# Clay substrate PH?



## Psittac (Jan 29, 2009)

I just replaced my substrate with a cheap DIY/save money clay that I found out about on another forum and after talking to my friend about it I tested the PH.

Unfortunately my PH is at least 6.0 if not lower (my test kit only goes to 6.0 so it could be off the charts)

My question is this, do the expensive clay substrates lower the PH allready? I don't know if this is normal or because I decided to cut corners.

My PH was only at 7.0 to begin with (7.6 tap with neutral regulator) so dropping to 6.0 isn't that scary, it's that it could be off the charts that I'm worried about.

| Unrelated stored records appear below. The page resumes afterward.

/-- Where the parts of a compressed frame stand (R204 to R208). -/
theorem emitCompressed_bytes (s : State) (enc : BitVec 24) (hdr : Byte) (inc : Word) :
    let t := emitCompressed enc hdr inc s
    let raw := s.rawTmp.toNat
    let pak := s.pakTmp.toNat
    let z := raw + pak + (hdr.toNat - 8)
    (∀ a < raw, t.dstByte a = s.srcByte a) ∧
    (∀ a < pak, t.dstByte (raw + a) = s.workByte (pak - 1 - a)) ∧
    (∀ a < hdr.toNat - 8, t.dstByte (raw + pak + a) = 0xFF) ∧
    (∀ a < 3, t.dstByte (z + a) = enc.extractLsb' (8 * a) 8) ∧ t.dstByte (z + 3) = hdr ∧
    (∀ a < 4, t.dstByte (z + 4 + a) = inc.extractLsb' (8 * a) 8) := by
  let verbatim := s.srcBytes 0 s.rawTmp.toNat
  let kept := rev (s.workBytes s.pakTmp.toNat)
  let pad : List Byte := List.replicate (hdr.toNat - 8) 0xFF
  let encBytes := leBytes 3 enc.toNat
  let incBytes := leBytes 4 inc.toNat
  have hframe : verbatim ++ (kept ++ (pad ++ (encBytes ++ ([hdr] ++ incBytes)))) =
      compressedFrame verbatim (s.workBytes s.pakTmp.toNat) enc hdr inc := by
    simp [compressedFrame, payloadBytes, kept, pad, encBytes, incBytes]
  refine ⟨fun a ha => ?_, fun a ha => ?_, fun a ha => ?_, fun a ha => ?_, ?_, fun a ha => ?_⟩
  · exact dstByte_completeEncode (front := []) _ hframe (Nat.zero_add a)
      ((srcBytes_getElem? ha).trans (by rw [Nat.zero_add]))
  · exact dstByte_completeEncode (front := verbatim) _ hframe (by simp [verbatim]) (rev_workBytes_getElem? ha)
  · exact dstByte_completeEncode (front := verbatim ++ kept) (part := pad) _ (by simpa using hframe)
      (by simp [verbatim, kept, Nat.add_assoc]) (List.getElem?_replicate_of_lt ha)
  · exact dstByte_completeEncode (front := verbatim ++ kept ++ pad) (part := encBytes) _ (by simpa using hframe)
      (by simp [verbatim, kept, pad, Nat.add_assoc]) (leBytes_toNat_getElem? enc ha)
  · exact dstByte_completeEncode (front := verbatim ++ kept ++ pad ++ encBytes) (a := 0) (part := [hdr]) _
      (by simpa using hframe) (by simp [verbatim, kept, pad, encBytes, Nat.add_assoc]) rfl
  · exact dstByte_completeEncode (front := verbatim ++ kept ++ pad ++ encBytes ++ [hdr]) (part := incBytes) (rest := []) _
      (by simpa using hframe) (by simp [verbatim, kept, pad, encBytes, Nat.add_assoc]) (leBytes_toNat_getElem? inc ha)

/-- Settles O32: each byte of the frame stands in one of its six parts. -/
theorem encodeWritesCompressedFrame : Obligations.EncodeWritesCompressedFrame := by
  intro s enc hdr inc hop hmin hmax
  have hpak := s.pakTmp.isLt
  have hraw := s.rawTmp.isLt
  have hlen : (compressedFrame (s.srcBytes 0 s.rawTmp.toNat) (s.workBytes s.pakTmp.toNat) enc hdr inc).length =
      s.rawTmp.toNat + s.pakTmp.toNat + hdr.toNat := by
    rw [compressedFrame_length, srcBytes_length, workBytes_length]
    omega
  refine ⟨emitCompressed enc hdr inc s, exec_trailerCompressed_of_encode hop enc hdr inc, ⟨?_, emitCompressed_bytes ..⟩,
    completeEncode_reports ..⟩
  exact (completeEncode_dstLen true (by omega)).trans hlen

end

/-! ## SELECT (R202, R206 to R210) -/

theorem headerLenOf_bounds (q : Nat) : 8 ≤ headerLenOf q ∧ headerLenOf q ≤ 11 := by
  have := align4_lt q
  unfold headerLenOf
  omega

/-- R206: with the header the cut is a multiple of 4, 8 bytes past align4(q). -/
theorem add_headerLenOf (q : Nat) : q + headerLenOf q = align4 q + 8 := by
  have := le_align4 q
  unfold headerLenOf
  omega

section
variable {s : State}

theorem selectTrailer_eq_stored_iff : selectTrailer s = .trailerStored ↔
    selectsStored s.params.roundtripGuard s.lLen.toNat s.pakTmp.toNat s.cutSize = true := by
  unfold selectTrailer
  dsimp only
  split
  · next h => exact iff_of_true rfl h
  · next h => exact iff_of_false nofun h

theorem selectsStored_iff (guard : Bool) (n pak q : Nat) : selectsStored guard n pak q = true ↔
    pak = 0 ∨ n + 4 < align4 q + 8 ∨ (guard = true ∧ guardTrips n pak q = true) := by
  simp [selectsStored, or_assoc]

/-- What SELECT has seen when it picks the compressed frame, and the fields it gives its trailer (R202, R206 to
R208). -/
theorem selectTrailer_compressed {enc : BitVec 24} {hdr : Byte} {inc : Word}
    (h : selectTrailer s = .trailerCompressed enc hdr inc) :
    0 < s.pakTmp.toNat ∧ align4 s.cutSize + 8 ≤ s.lLen.toNat + 4 ∧
    enc = BitVec.ofNat 24 (s.pakTmp.toNat + headerLenOf s.cutSize) ∧ hdr = BitVec.ofNat 8 (headerLenOf s.cutSize) ∧
    inc = BitVec.ofInt 32 (increaseLenOf s.lLen.toNat s.cutSize) := by
  unfold selectTrailer at h
  dsimp only at h
  split at h
  · cases h
  · next hselect =>
    rw [selectsStored_iff, not_or, not_or] at hselect
    obtain ⟨hpak, hlen, -⟩ := hselect
    injection h with henc hhdr hinc
    exact ⟨Nat.pos_of_ne_zero hpak, Nat.le_of_not_lt hlen, henc.symm, hhdr.symm, hinc.symm⟩

/-- R208: the increase is small enough that 32 bits hold it with its sign. -/
theorem increaseLenOf_toInt {n q : Nat} (hn : n ≤ Config.rawMax) (hq : 0 < q) (hlen : align4 q + 8 ≤ n + 4) :
    (BitVec.ofInt 32 (increaseLenOf n q)).toInt = increaseLenOf n q ∧ -4 ≤ increaseLenOf n q ∧
    increaseLenOf n q ≤ (n : Int) - 12 := by
  have hraw : Config.rawMax = 16777215 := rfl
  have hframe := add_headerLenOf q
  have hmod := align4_mod q
  have hle := le_align4 q
  have hinc : increaseLenOf n q = n - (align4 q + 8 : Nat) := by unfold increaseLenOf; omega
  rw [hinc]
  refine ⟨?_, by omega, by omega⟩
  rw [BitVec.toInt_ofInt]
  exact Int.bmod_eq_of_le (by omega) (by omega)

end

/-- R208: the increase as a number of 32 bits is the difference modulo 2^32. -/
theorem increaseLenOf_toNat (n q : Nat) :
    ((BitVec.ofInt 32 (increaseLenOf n q)).toNat : Int) = increaseLenOf n q % 2 ^ 32 := by
  rw [BitVec.toNat_ofInt]
  exact Int.toNat_of_nonneg (Int.emod_nonneg _ (by decide))

/-- Settles O33: the header brings the frame to align4(q) + 8, which SELECT found no longer than n + 4. -/
theorem selectedTrailerFields : Obligations.SelectedTrailerFields := by
  intro s enc hdr inc hmax hselect
  obtain ⟨hpak, hlen, rfl, rfl, rfl⟩ := selectTrailer_compressed hselect
  have hraw : Config.rawMax = 16777215 := rfl
  have hcut : s.cutSize = s.rawTmp.toNat + s.pakTmp.toNat := Nat.add_comm ..
  have hhdr : (BitVec.ofNat 8 (headerLenOf s.cutSize)).toNat = headerLenOf s.cutSize := headerLenOf_toNat s.cutSize
  have henc : (BitVec.ofNat 24 (s.pakTmp.toNat + headerLenOf s.cutSize)).toNat =
      (s.pakTmp.toNat + headerLenOf s.cutSize) % 2 ^ 24 := BitVec.toNat_ofNat ..
  have hframe := add_headerLenOf s.cutSize
  have hmod := align4_mod s.cutSize
  obtain ⟨hmin, hmaxHdr⟩ := headerLenOf_bounds s.cutSize
  obtain ⟨hinc, hlow, hhigh⟩ := increaseLenOf_toInt hmax (show 0 < s.cutSize by omega) hlen
  have hincNat := increaseLenOf_toNat s.lLen.toNat s.cutSize
  have hexact : increaseLenOf s.lLen.toNat s.cutSize =
      (s.lLen.toNat : Int) - s.pakTmp.toNat - s.rawTmp.toNat - headerLenOf s.cutSize := by
    rw [increaseLenOf, hcut]
    omega
  dsimp only
  rw [← hcut, hhdr, henc, hinc]
  refine ⟨rfl, hmin, hmaxHdr, by omega, rfl, hexact, hlow, hhigh, fun hfits => ⟨?_, ?_⟩⟩
  · rw [Nat.mod_eq_of_lt hfits]
    omega
  · rw [Nat.mod_eq_of_lt hfits]
    omega

/-- R210: a multiple of 4 is above n + 4 exactly when it is at least align4(n) + 4, but for the tie, which is above
exactly if n is no multiple of 4. -/
theorem lt_align4_iff (n q : Nat) : n + 4 < align4 q + 8 ↔
    align4 n + 4 < align4 q + 8 ∨ (align4 n + 4 = align4 q + 8 ∧ n % 4 ≠ 0) := by
  unfold align4
  omega

/-- SELECT without the guard, once there is a cut. -/
theorem selectsStored_without_guard {pak : Nat} (hpak : 0 < pak) (n q : Nat) :
    selectsStored false n pak q = true ↔ n + 4 < align4 q + 8 := by
  simp [selectsStored, Nat.ne_of_gt hpak]

theorem selectsStored_with_guard {pak : Nat} (hpak : 0 < pak) (n q : Nat) : selectsStored true n pak q = true ↔
    n + 4 < align4 q + 8 ∨ increaseLenOf n q % (2 ^ 32 : Int) = 0 ∨ 2 ^ 24 ≤ pak + headerLenOf q := by
  simp [selectsStored, guardTrips, Nat.ne_of_gt hpak]

/-- The frame that SELECT closes with brings its length to align4(q) + 8 (R206, R208). -/
theorem compressedFrame_length_of_headerLenOf {verbatim kept : List Byte} (enc : BitVec 24) {hdr : Byte} (inc : Word)
    (hhdr : hdr.toNat = headerLenOf (kept.length + verbatim.length)) :
    (compressedFrame verbatim kept enc hdr inc).length = align4 (kept.length + verbatim.length) + 8 := by
  have hframe := add_headerLenOf (kept.length + verbatim.length)
  have hmin := (headerLenOf_bounds (kept.length + verbatim.length)).1
  rw [compressedFrame_length]
  omega

/-- Settles O34: SELECT compares n + 4 with Tc, a multiple of 4, which compares the two lengths and breaks their tie by
n mod 4. -/
theorem selectorEmitsShorterFrame : Obligations.SelectorEmitsShorterFrame := by
  refine ⟨fun s => ?_, fun raw kept verbatim enc hdr inc hkept hhdr => ?_⟩
  · have hselect := selectTrailer_eq_stored_iff (s := s)
    have htie := lt_align4_iff s.lLen.toNat (s.pakTmp.toNat + s.rawTmp.toNat)
    refine ⟨fun hpak => hselect.2 ((selectsStored_iff ..).2 (.inl hpak)), fun hpak hguard => ?_, fun hpak hguard => ?_⟩
    · rw [hguard, selectsStored_without_guard hpak] at hselect
      exact ⟨hselect, fun hshorter => hselect.2 (htie.2 (.inl hshorter)),
        fun hlonger hstored => absurd (htie.1 (hselect.1 hstored)) (by omega),
        fun heq => hselect.trans (htie.trans (by omega))⟩
    · rw [hguard, selectsStored_with_guard hpak] at hselect
      exact hselect
  · have hTs := storedFrame_length raw
    have hTc := compressedFrame_length_of_headerLenOf enc inc hhdr
    have hstored := selectsStored_without_guard hkept raw.length (kept.length + verbatim.length)
    have htie := lt_align4_iff raw.length (kept.length + verbatim.length)
    dsimp only
    rw [hTs, hTc]
    refine ⟨rfl, rfl, ?_, fun heq => hstored.trans (htie.trans (by omega))⟩
    split
    · next h =>
      have := htie.1 (hstored.1 h)
      omega
    · next h =>
      have := mt (hstored.2 ∘ htie.2) h
      omega

end Sys2Proof.Machine

/-! # A frame that ENCODE made decodes to its input: O46 (44_frame_builder R212, 46_frame_reader R274) -/

namespace Sys2Proof.Machine

/-! ## Reading a stream

DECODE's turns and the tokens of ENCODE are the same steps over the final stream: ENCODE adds one at the end of the
path, DECODE takes one from its start. -/

/-- Where a reader stands in the stream: its next byte, the count of output bytes, the tokens of the group that are used
up, and the index of the group's flag byte. -/
structure Cursor where
  ip : Nat
  oc : Nat
  dk : Nat
  fp : Nat

/-- `len` bytes from index `c` on repeat those `dist` before them (41_match_finder R152). -/
def Repeats (R : Nat → Byte) (c len dist : Nat) : Prop := dist ≤ c ∧ ∀ k < len, R (c + k) = R (c + k - dist)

I'm slowly adding neutral regulator now to raise the PH to 7.0 but I need input so I can decide what to do now.


----------



## Zapins (Jul 28, 2004)

I wouldn't worry about the pH being lowered. pH changes aren't really very important in the planted aquarium contrary to popular belief. I wouldn't add pH changing chemicals though because they frequently can cause problems with overdosing. Clay will tend to be lower in pH in general because it is negatively charged. 

The small grains that make up the clay gather up electrons from other substances like a static charge causing them to be negatively charged. What this does is the clay will attract positively charged molecules like calcium, magnesium, iron, potassium, and hydrogen atoms from CO2 (after it reacts with water to become carboxylic acid) becoming acidic. 

One problem with this occurrence is that the clay will tend to lock up a lot of nutrients in the substrate rather than letting them float around the water column for the plants to use. If you really want to do something (though it probably isn't necessary) you can help release nutrients from the clay by adding some calcium carbonate (CaCO3) to the water, or add a limestone rock, crushed coral or other calcium containing substance to the filter or water. The calcium will bind to the clay and cause it to clump together, releasing the other nutrients that it attracted, the clumping will also improve aeration. 

Overall, you will find that aquariums are very forgiving and extremely precise conditions aren't needed. Just as long as there are enough nutrients, and light to go around plants will grow fine. Don't stress too much!


----------



## Psittac (Jan 29, 2009)

Wow thanks for that reply.

I'll look into putting some coral chips into my canister filter then.

Where do I get calcium carbonate? I added baking soda tonight, the first dose didn't bring it past 1 kh, the second dose of almost the same shot it up to 7.5 kh

I'm trying to get the hang of balancing this tank now, in the past it was simple, all I had to do was water changes and nothing even really needed to be tested.


----------



## TAB (Feb 7, 2009)

Your local feed store. Buy oster shells. I used them for a decade as media for a my calcuim reactor on a 240 reef.


----------